Tuesday, November 13, 2012

On Sundays


On Sundays, I always have the same dream. Which is only to say that it is not.  I dream of my grandma sitting in his favorite rocking chair. Reading.  That’s the way I like her to spend his time in my dreams. Once, when I had that dream on a Sunday, I was looking through a kaleidoscopic peephole and the colors and shapes were so mesmerizing that I dozed off. As I was falling asleep, I saw a piece of poetry of the approximately following content:

I have an inappropriate emotion /
Which is inappropriate to everybody else except for me /
I rid get off the emotion abovesaid want to /
And yet, when I want to, I cannot /
Makes me think I cannot feel /
Makes me think I cannot tell what appropriate is /
And what is not!

I assumed that the poetry must have been from a book or something…I heard the telephone ringing.

Hi dear…Wassup grandma! Reading a book…Cool! Tell me about it! It’s about a kid who has a dream on Sundays. Always the same dream. Which is only to say that it is not. What!? On Sundays, the kid has dreams of grandaddy who is a gangster and reads dirty comic books. But she is a gangster of a specific sort. The only gangsternalia of the poor guy is his proverbial leather jacket—the symbol of his undivided passion for birds. Bullshit, grandma, if I may! No, you can. Listen, grandma…how about I tell you that the book you are reading is a piece of shit that I fantasize of eating every morning for breakfast until I feel hunger no more, which is for a good half an hour, after which I want to devour more of that crappy thing until you tell me…Get out of here. You are my kin, but truth be told, you fucking are so full of shit. Grandma! Stop it! Tell me more about the book you are reading…

I woke up to the sound of the telephone ringing. I picked up the phone and then I woke up. I remembered that it was Sunday. And I, as always, have the same dream on Sundays. Which is only to say that it is not.  I dream about the music from the book she is reading. It might be the sound of whispering leaves. Dry, yellow, orange, golden…glimmering in their silver glory…in the reflection of quiet sunshine.  It might be the sound of an unexpected spring air amidst the conquering cold season. Such interruptions are so painfully soft that it hurts even thinking of going  for a walk in such weather. Because one would rather spend the whole day dreaming of the book that somebody’s grannie is reading.

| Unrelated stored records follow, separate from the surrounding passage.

theorem thermalShutdownEff_keeps {P : Device → Prop} (S : Stable P) {d} (hc : P d) : P (thermalShutdownEff d) := by
  delta thermalShutdownEff
  refine keeps_ite ?_ ?_
  · refine (Device.shutdownNow_keeps S) ?_
    assumption
  · assumption

theorem thermalRestartEff_keeps {P : Device → Prop} (S : MemStable P) {st d} (hc : P d) : P (thermalRestartEff st d) := by
  delta thermalRestartEff
  split
  · refine keeps_ite ?_ ?_
    · extract_lets -merge -useContext -underBinder +onlyGivenNames x0
      have hx0 : P x0 := by
        unfold x0
        refine (Device.deviceReset_keeps S) ?_
        assumption
      exact S.congr hx0 rfl rfl rfl
    · assumption
  · assumption

theorem dutyCapEff_keeps {P : Device → Prop} (S : Stable P) {l d} (hc : P d) : P (dutyCapEff l d) := by
  delta dutyCapEff
  extract_lets -merge -useContext -underBinder +onlyGivenNames k0
  split
  · assumption
  · refine keeps_ite ?_ ?_
    · assumption
    · split
      · refine S.congr (d := d) ?_ rfl rfl rfl
        assumption
      · refine S.congr (d := d) ?_ rfl rfl rfl
        assumption

theorem Device.selectLadder_keeps {P : Device → Prop} (S : Stable P) {d adc f b} (hc : P d) : P (Device.selectLadder d adc f b) := by
  delta Device.selectLadder
  refine keeps_ite ?_ ?_
  · assumption
  · refine (Device.log_keeps S) ?_
    refine (Device.wrB_keeps S) ?_
    assumption

theorem Device.setGrant_keeps {P : Device → Prop} (S : Stable P) {d l g} (hc : P d) : P (Device.setGrant d l g) := by
  delta Device.setGrant
  split
  · refine S.congr (d := d) ?_ rfl rfl rfl
    assumption
  · refine S.congr (d := d) ?_ rfl rfl rfl
    assumption

theorem calreqGoEff_keeps {P : Device → Prop} (S : Stable P) {l kind head duration d} (hc : P d) : P (calreqGoEff l kind head duration d) := by
  delta calreqGoEff
  extract_lets -merge -useContext -underBinder +onlyGivenNames k0
  refine keeps_ite ?_ ?_
  · assumption
  · extract_lets -merge -useContext -underBinder +onlyGivenNames x1
    have hx1 : P x1 := by
      unfold x1
      refine (Device.wr_keeps S) ?_
      refine (Device.wr_keeps S) ?_
      refine (Device.wr_keeps S) ?_
      assumption
    extract_lets -merge -useContext -underBinder +onlyGivenNames k2
    extract_lets -merge -useContext -underBinder +onlyGivenNames k3
    refine keeps_ite ?_ ?_
    · refine (Device.wr_keeps S) ?_
      refine (Device.wr_keeps S) ?_
      exact hx1
    · extract_lets -merge -useContext -underBinder +onlyGivenNames x4
      have hx4 : P x4 := by
        unfold x4
        refine (Device.wr_keeps S) ?_
        refine (Device.wr_keeps S) ?_
        refine (Device.wr_keeps S) ?_
        exact hx1
      exact S.congr hx4 rfl rfl rfl

theorem calGrantEff_keeps {P : Device → Prop} (S : Stable P) {d} (hc : P d) : P (calGrantEff d) := by
  delta calGrantEff
  split
  · assumption
  · extract_lets -merge -useContext -underBinder +onlyGivenNames k0
    extract_lets -merge -useContext -underBinder +onlyGivenNames x1i0 x1
    have hx1 : P x1 := by
      unfold x1
      refine S.congr (d := d) ?_ rfl rfl rfl
      assumption
    extract_lets -merge -useContext -underBinder +onlyGivenNames x2
    have hx2 : P x2 := by
      unfold x2
      refine (Device.setGrant_keeps S) ?_
      exact hx1
    refine (Device.wr_keeps S) ?_
    refine (Device.wr_keeps S) ?_
    refine (Device.wr_keeps S) ?_
    refine (Device.wr_keeps S) ?_
    refine (Device.wr_keeps S) ?_
    exact hx2

theorem calDoneEff_keeps {P : Device → Prop} (S : Stable P) {l d} (hc : P d) : P (calDoneEff l d) := by
  delta calDoneEff
  refine keeps_ite ?_ ?_
  · refine (Device.wr_keeps S) ?_
    refine (Device.wr_keeps S) ?_
    refine (Device.setGrant_keeps S) ?_
    assumption
  · assumption

theorem calExpireEff_keeps {P : Device → Prop} (S : Stable P) {l d} (hc : P d) : P (calExpireEff l d) := by
  delta calExpireEff
  split
  · assumption
  · refine keeps_ite ?_ ?_
    · assumption
    · extract_lets -merge -useContext -underBinder +onlyGivenNames k0
      extract_lets -merge -useContext -underBinder +onlyGivenNames x1
      have hx1 : P x1 := by
        unfold x1
        refine (Device.wr_keeps S) ?_
        refine (Device.log_keeps S) ?_
        refine (Device.wr_keeps S) ?_
        refine (Device.calCut_keeps S) ?_
        assumption
      refine keeps_ite ?_ ?_
      · split
        · exact S.congr hx1 rfl rfl rfl
        · exact S.congr hx1 rfl rfl rfl
      · exact hx1

theorem calOverdueEff_keeps {P : Device → Prop} (S : Stable P) {l d} (hc : P d) : P (calOverdueEff l d) := by
  delta calOverdueEff
  split
  · assumption
  · split
    · assumption
    · refine keeps_ite ?_ ?_
      · assumption
      · refine (Device.log_keeps S) ?_
        refine S.congr (d := d) ?_ rfl rfl rfl
        assumption

theorem execDiodeConversion_keeps {P : Device → Prop} (S : Stable P) {a0 s t} (hc : P s.dev) (he : execDiodeConversion a0 s = .next t) : P t.dev := by
  delta execDiodeConversion at he
  refine State.upd_keeps hc he ?_
  intro d hd
  show P _
  refine (diodeConversionEff_keeps S) ?_
  assumption

theorem execDiodeFail_keeps {P : Device → Prop} (S : Stable P) {a0 s t} (hc : P s.dev) (he : execDiodeFail a0 s = .next t) : P t.dev := by
  delta execDiodeFail at he
  refine State.upd_keeps hc he ?_
  intro d hd
  show P _
  refine (diodeFailEff_keeps S) ?_
  assumption

theorem execThermistorConversion_keeps {P : Device → Prop} (S : Stable P) {a0 a1 s t} (hc : P s.dev) (he : execThermistorConversion a0 a1 s = .next t) : P t.dev := by
  delta execThermistorConversion at he
  refine State.upd_keeps hc he ?_
  intro d hd
  show P _
  refine (thermistorConversionEff_keeps S) ?_
  assumption

theorem execThermistorOutOfRange_keeps {P : Device → Prop} (S : Stable P) {a0 s t} (hc : P s.dev) (he : execThermistorOutOfRange a0 s = .next t) : P t.dev := by
  delta execThermistorOutOfRange at he
  refine State.upd_keeps hc he ?_
  intro d hd
  show P _
  refine (thermistorOutEff_keeps S) ?_
  assumption

theorem execThermistorBackInRange_keeps {P : Device → Prop} (S : Stable P) {a0 s t} (hc : P s.dev) (he : execThermistorBackInRange a0 s = .next t) : P t.dev := by
  delta execThermistorBackInRange at he
  refine State.upd_keeps hc he ?_
  intro d hd
  show P _
  refine (thermistorBackEff_keeps S) ?_
  assumption

theorem execSupplyConversion_keeps {P : Device → Prop} (S : Stable P) {a0 a1 s t} (hc : P s.dev) (he : execSupplyConversion a0 a1 s = .next t) : P t.dev := by
  delta execSupplyConversion at he
  refine State.upd_keeps hc he ?_
  intro d hd
  show P _
  refine (supplyConversionEff_keeps S) ?_
  assumption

And then I wake up to the phone ringing. I pick up the phone.

The book is pretty much about my constant feeling of having inadequate emotions and wanting them to dissipate. The moment I decide it to be my wish, the wish defies itself and I wish my feelings were not something I want to detach myself from. Wow! I know. I was like…how can you want and do not want to feel something at the same time? It’s not exactly how you understand it. The book is about maps. Maps of paths, streams, isles, and more. They are almost invisible. Because they are merely meandering between greater spatial chunks. Paths become streams when they are threatened. Streams become isles when they are endangered. They meander between greater spatial chunks. Geography of time eats the language of spatial temporality. The pathstreamsisles know no such language.

How can you want and do not want to feel something at the same time? Oh, do shut up. Don’t you tell me what to fucking do! I won’t.  The phone is ringing. I won’t answer! That’s right!!

I might like to have coffee and a cigarette for breakfast. You might prefer bacon and eggs. I might feel fulfilled if I spend the whole warm afternoon walking through the vistas from my dreams. You might prefer jogging. I might find it most rewarding if I can spend three rainy days in complete isolation crying because I don’t understand my own dreams. You might think tears are repellent. I might live in a memory of my own unwritten poetry. You may think that if it’s unwritten, it’s not poetry. I might not want to try to explain it. I don’t care what somebody prefers to how I like things to be. I just have to figure out how to hard headedly persevere in unwillingness.